カーデザインは未来を描く

カーデザインは未来を描く

カーデザインは未来を描く

著者: 根津 孝太

出版社: PLANETS

まずありがたかったのは、馬車から発展した自動車が誕生して100年以上経過しているこの近年の中での、カーデザインの移り変わりを、その時々の世相と重ねて解説しているところ。アメ車に生えていた垂直尾翼など、各時代のカーデザインの意匠に改めて気付かされるものがあった。

デザインの表層をなぞるだけではなく、デザイナーが何を企ててそう造ったかという意味までプロが捉えての解説なので、未来にも応用できる、“デザインの見方”が押さえられているというわけだ。そして、世代を超えている血筋というか、カーデザインにおける思想の継承を見抜いての解説があるので、街を往来するクルマをよく観てしまう自分の目が肥えたような気にもさせられ、すごく楽しく読んでしまった。

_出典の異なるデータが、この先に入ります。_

/-! ## A frame that stays open -/

/-- Only a start marker opens a frame, and only the error action counts, which closes it. -/
theorem receiveByte_stays_open {s t : State} {b : Byte} (hb : receiveByte b s = (.continued, t)) (hne : b ≠ s.cfg.stx)
    (hf : t.started = true) : s.started = true ∧ t.errCnt = s.errCnt := by
  have hcase := receiveByte_cases b s
  rw [hb] at hcase
  generalize hr : (ByteStatus.continued, t) = r at hcase
  cases hcase with
  | startMarker hs => exact absurd hs hne
  | matched => cases hr
  | endMarker | noise | first | appended =>
    cases hr
    exact ⟨hf, rfl⟩
  | invalid | mismatched | overflow =>
    cases hr
    cases hf

theorem Reads.stays_open {s t : State} {xs : List Byte} (h : Reads s xs t) (hxs : s.cfg.stx ∉ xs) (hf : t.started = true) :
    s.started = true ∧ t.errCnt = s.errCnt := by
  induction h with
  | nil => exact ⟨hf, rfl⟩
  | @cons s t u b xs hb _ ih =>
    obtain ⟨hne, hrest⟩ := List.ne_and_not_mem_of_not_mem_cons hxs
    have hcfg : t.cfg = s.cfg := (one hb).cfg
    obtain ⟨ht, herr⟩ := ih (hcfg ▸ hrest) hf
    obtain ⟨hs, herr'⟩ := receiveByte_stays_open hb (Ne.symm hne) ht
    exact ⟨hs, herr.trans herr'⟩

end Sys2Proof.Machine
end

section
/-! SUPPORT. The whole link (95_test_vectors.md part 1): a frame read whole, a frame longer than the capacity, and a frame with one bit flipped. -/

namespace Sys2Proof.Machine

/-! ## The payload of a frame -/

theorem payload_congr {s t : State} (hb : s.buf = t.buf) (hp : s.pos = t.pos) : payload s = payload t := by
  unfold payload bufRead
  rw [hb, hp]

/-- Since the start marker read in `s`, `t` has assembled the bytes `q`, and no end marker stands after it. -/
structure InPayload (s t : State) (q : List Byte) : Prop where
  cfg : t.cfg = s.cfg
  life : t.life = s.life
  cap : t.cap = s.cap
  started : t.started = true
  no_end : t.etxSeen = false
  no_held : t.hiPend = false
  payload : payload t = q
  pos : t.pos.toNat = q.length
  errCnt : t.errCnt = s.errCnt
  start_time : t.tStart = nowValue s

theorem inPayload_openFrame (s : State) : InPayload s (openFrame s) [] := ⟨rfl, rfl, rfl, rfl, rfl, rfl, rfl, rfl, rfl, rfl⟩

section
variable {s t : State} {q : List Byte} (h : InPayload s t q) (hm : LegalMarkers s.cfg) (b : Byte)
include h hm

theorem InPayload.legal : LegalMarkers t.cfg := by rwa [h.cfg]

/-- The first symbol of a byte is held. -/
theorem InPayload.reads_first : Reads t [encSymbol (hiNibble b)] (holdNibble (hiNibble b) t) :=
  .one (by rw [receiveByte_symbol _ t (h.legal hm), symbolInFrame_of_first _ t h.started h.no_held])

/-- The two symbols of a byte append it while there is room. -/
theorem InPayload.reads_byte (hroom : q.length < s.cap.toNat) : ∃ u, Reads t (symbolsOf b) u ∧ InPayload s u (q ++ [b]) := by
  let held := holdNibble (hiNibble b) t
  have hlt : held.pos < held.cap := by
    rw [BitVec.lt_def, holdNibble_pos, holdNibble_cap, h.pos, h.cap]
    exact hroom
  have hbyte : joinNibbles held.hiNib (loNibble b) = b := joinNibbles_hi_lo b
  have hsecond : receiveByte (encSymbol (loNibble b)) held = (.continued, appendByte b (clearPair held)) := by
    rw [receiveByte_symbol _ held (h.legal hm), symbolInFrame_of_room _ held h.started rfl h.no_end hlt, hbyte]
  refine ⟨_, (h.reads_first hm b).append (.one hsecond), ?_⟩
  exact
    { cfg := h.cfg, life := h.life, cap := h.cap, started := h.started, no_end := h.no_end, no_held := rfl
      payload := by
        rw [payload_appendByte b (clearPair held) hlt, payload_clearPair]
        exact congrArg (· ++ [b]) h.payload
      pos := by
        rw [appendByte_pos_toNat b (clearPair held) hlt, List.length_append, List.length_singleton]
        exact congrArg (· + 1) h.pos
      errCnt := h.errCnt
      start_time := h.start_time }

end

/-- Payload that fits is read whole. -/
theorem InPayload.reads_payload {s t : State} {q : List Byte} (p : List Byte) (h : InPayload s t q) (hm : LegalMarkers s.cfg)
    (hfits : q.length + p.length ≤ s.cap.toNat) : ∃ u, Reads t (p.flatMap symbolsOf) u ∧ InPayload s u (q ++ p) := by
  induction p generalizing t q with
  | nil => exact ⟨t, .nil t, by rwa [List.append_nil]⟩
  | cons b p ih =>
    rw [List.length_cons] at hfits
    obtain ⟨u, hread, hu⟩ := h.reads_byte hm b (by omega)
    obtain ⟨v, hrest, hv⟩ := ih hu (by rw [List.length_append, List.length_singleton]; omega)
    exact ⟨v, hread.append hrest, by rwa [← List.append_cons] at hv⟩

/-- From any state, a start marker and payload that fits. -/
theorem reads_start_payload (s : State) (p : List Byte) (hm : LegalMarkers s.cfg) (hfits : p.length ≤ s.cap.toNat) :
    ∃ u, Reads s (s.cfg.stx :: p.flatMap symbolsOf) u ∧ InPayload s u p := by
  obtain ⟨u, hread, hu⟩ := (inPayload_openFrame s).reads_payload p hm (by simpa using hfits)
  exact ⟨u, .cons (receiveByte_stx s) hread, hu⟩

/-! ## The frame read whole -/

/-- The frame but for its last symbol. -/
def frameBody (c : Config) (p : List Byte) : List Byte :=
  c.stx :: p.flatMap symbolsOf ++ [c.etx, encSymbol (hiNibble (crcOf p))]

theorem frameOf_eq_body (c : Config) (p : List Byte) : frameOf c p = frameBody c p ++ [encSymbol (loNibble (crcOf p))] := by
  simp [frameOf_eq, frameBody, symbolsOf]

/-- A frame that fits is read up to its last symbol with nothing completed, into the state that awaits that symbol. -/
theorem reads_frameBody (s : State) (p : List Byte) (hm : LegalMarkers s.cfg) (hfits : p.length ≤ s.cap.toNat) :
    ∃ t, InPayload s t p ∧ Reads s (frameBody s.cfg p) (holdNibble (hiNibble (crcOf p)) (markEnd t)) := by
  obtain ⟨t, hread, ht⟩ := reads_start_payload s p hm hfits
  have hetx : receiveByte s.cfg.etx t = (.continued, markEnd t) := by
    rw [← ht.cfg]
    exact receiveByte_etx t (ht.legal hm).ne.symm
  have hfirst : receiveByte (encSymbol (hiNibble (crcOf p))) (markEnd t) = (.continued, holdNibble (hiNibble (crcOf p)) (markEnd t)) := by
    rw [receiveByte_symbol _ (markEnd t) (ht.legal hm), symbolInFrame_of_first _ (markEnd t) ht.started ht.no_held]
  exact ⟨t, ht, hread.append (.cons hetx (.one hfirst))⟩

/-- What POLL over the frame of `p` leaves: that packet ready, with the bytes after the frame unread. -/
structure Received (s t : State) (p more : List Byte) : Prop where
  life : t.life = s.life
  started : t.started = true
  ready : t.ready = true
  result : t.result = .flag true
  rx : t.rx = more
  payload : payload t = p
  pos : t.pos.toNat = p.length
  errCnt : t.errCnt = s.errCnt
  start_time : t.tStart = nowValue s

/-- The writes after the payload: the end marker, the checksum's symbols, and POLL's own. -/
theorem InPayload.received {s t : State} {p : List Byte} (h : InPayload s t p) (n : Nibble) (more : List Byte) :
    Received s (setResult (.flag true) (setRx more (markReady (clearPair (holdNibble n (markEnd t)))))) p more where
  life := by simp [h.life]
  started := by simp [h.started]
  ready := by simp
  result := by simp
  rx := by simp
  payload := (payload_congr (by simp) (by simp)).trans h.payload
  pos := by simp [h.pos]
  errCnt := by simp [h.errCnt]
  start_time := by simp [h.start_time]

theorem exec_poll_frame (s : State) (p more : List Byte) (hs : s.listens = true) (hm : LegalMarkers s.cfg)
    (hfits : p.length ≤ s.cap.toNat) (hr : s.rx = frameOf s.cfg p ++ more) : ∃ t, exec .poll s = .next t ∧ Received s t p more := by
  obtain ⟨t, ht, hread⟩ := reads_frameBody s p hm hfits
  let u := holdNibble (hiNibble (crcOf p)) (markEnd t)
  have hsplit : s.rx = frameBody s.cfg p ++ encSymbol (loNibble (crcOf p)) :: more := by
    rw [hr, frameOf_eq_body, List.append_assoc, List.singleton_append]
  have hsum : joinNibbles u.hiNib (loNibble (crcOf p)) = crcOf (payload u) := by
    have hpayload : payload u = p := ht.payload
    rw [hpayload]
    exact joinNibbles_hi_lo (crcOf p)
  have hlast : receiveByte (encSymbol (loNibble (crcOf p))) u = (.completed, markReady (clearPair u)) := by
    rw [receiveByte_symbol _ u (ht.legal hm), symbolInFrame_of_match _ u ht.started rfl rfl hsum]
  exact ⟨_, exec_poll_of_completed hs hsplit hread hlast, ht.received _ more⟩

カーデザインは、身体を拡張することが必然である乗物という機械のデザインであるが、機械的な機能に裏付けられた形状を美とする主義のいっぽうで、世間の夢や自身の欲望を捉えた形を美とする向きもある。カーデザインの美学を俯瞰している本書は、たとえばこの両方の美を理解することを実現可能にする良いものに思った。